Recorded data:

-- ==== Sys2Proof/Machine/CrcUnits.lean ====
section
/-! DEFINITION. CRC computation and the streams of the CRC snoop units (14 R363 to R369). -/

namespace Sys2Proof.Machine

/-- Parameters of a polynomial (14 Table MOV-8): width, polynomial, initial value, reflected, XOR out. -/
structure CrcPoly where
  width : Nat
  poly : Nat
  init : Nat
  refl : Bool
  xout : Nat
deriving DecidableEq, Repr

/-- The polynomials by POLY code. -/
def crcPoly (p : Nat) : CrcPoly :=
  match p with
  | 0 => ⟨32, 0x1EDC6F41, 0xFFFFFFFF, true, 0xFFFFFFFF⟩
  | 1 => ⟨32, 0x04C11DB7, 0xFFFFFFFF, true, 0xFFFFFFFF⟩
  | 2 => ⟨16, 0x1021, 0xFFFF, false, 0⟩
  | _ => ⟨64, 0x42F0E1EBA9EA3693, 0, false, 0⟩

/-- Reverse the low n bits of a natural. -/
def revBits : Nat → Nat → Nat
  | 0, _ => 0
  | n + 1, v => v % 2 * 2 ^ n + revBits n (v / 2)

/-- Shift n bits of an accumulator through a polynomial, most significant bit first. -/
def crcShift (p : CrcPoly) : Nat → Nat → Nat
  | 0, c => c
  | n + 1, c => crcShift p n (if c.testBit (p.width - 1) then (c * 2 % 2 ^ p.width) ^^^ p.poly else c * 2 % 2 ^ p.width)

/-- The CRC of a list of bytes (14 R363). -/
def crcOf (p : CrcPoly) (bs : List Byte) : Nat :=
  let c := bs.foldl (fun c b =>
    let v := if p.refl then revBits 8 b.toNat else b.toNat
    crcShift p 8 (c ^^^ v * 2 ^ (p.width - 8))) p.init
  (if p.refl then revBits p.width c else c) ^^^ p.xout

/-- Fields of a unit's CRC_CTRL (14 Table MOV-12). -/
def State.crcOn (s : State) (u : Nat) : Bool := s.bit (rk R.CRC_CTRL u) 0 && s.on D.CE
def State.crcDesc (s : State) (u : Nat) : Bool := s.bit (rk R.CRC_CTRL u) 1
def State.crcSel (s : State) (u : Nat) : CrcPoly := crcPoly (s.field (rk R.CRC_CTRL u) 3 2)
def State.crcAttach (s : State) (u : Nat) : Nat := s.field (rk R.CRC_CTRL u) 13 8

/-- Payload bytes pass on a stream: every unit in FRAME mode that is attached observes them (14 R364, R365, R369). -/
def State.crcFeed (s : State) (attach : Nat) (bs : List Byte) : State :=
  { s with crc := (s.crc.zipIdx).map (fun (c, u) =>
      if s.crcOn u && !s.crcDesc u && s.crcAttach u == attach then { c with buf := c.buf ++ bs } else c) }

/-- Payload bytes of a descriptor pass on a copy engine's stream (14 R366). -/
def State.crcFeedDesc (s : State) (attach desc : Nat) (bs : List Byte) : State :=
  { s with crc := (s.crc.zipIdx).map (fun (c, u) =>
      if s.crcOn u && s.crcDesc u && s.crcAttach u == attach then
        match c.desc.find? (·.1 == desc) with
        | some _ => { c with desc := c.desc.map (fun d => if d.1 = desc then (d.1, d.2 ++ bs) else d) }
        | none => { c with desc := c.desc ++ [(desc, bs)] }
      else c) }

/-- A compare of a unit (14 R365, R367): CRC_LAST, CRC_LAST_EXP, counts and MISMATCH. -/
def State.crcCompare (s : State) (u crc expect : Nat) : State :=
  let s := (((s.setPair (rk R.CRC_LAST_LO u) crc).setPair (rk R.CRC_LAST_EXP_LO u) expect)).inc (rk R.CRC_FRAME_COUNT u)
  if crc = expect then s else (s.setBits (rk R.CRC_STATUS u) 1).inc (rk R.CRC_MISMATCH_COUNT u)

end Sys2Proof.Machine
end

**Exercise prompt:** From the data above, return every line from the line that has "namespace Sys2Proof.Machine" up to and including the line that has "revBits n (v / 2)", exactly.

**Answer below:**
namespace Sys2Proof.Machine

/-- Parameters of a polynomial (14 Table MOV-8): width, polynomial, initial value, reflected, XOR out. -/
structure CrcPoly where
  width : Nat
  poly : Nat
  init : Nat
  refl : Bool
  xout : Nat
deriving DecidableEq, Repr

/-- The polynomials by POLY code. -/
def crcPoly (p : Nat) : CrcPoly :=
  match p with
  | 0 => ⟨32, 0x1EDC6F41, 0xFFFFFFFF, true, 0xFFFFFFFF⟩
  | 1 => ⟨32, 0x04C11DB7, 0xFFFFFFFF, true, 0xFFFFFFFF⟩
  | 2 => ⟨16, 0x1021, 0xFFFF, false, 0⟩
  | _ => ⟨64, 0x42F0E1EBA9EA3693, 0, false, 0⟩

/-- Reverse the low n bits of a natural. -/
def revBits : Nat → Nat → Nat
  | 0, _ => 0
  | n + 1, v => v % 2 * 2 ^ n + revBits n (v / 2)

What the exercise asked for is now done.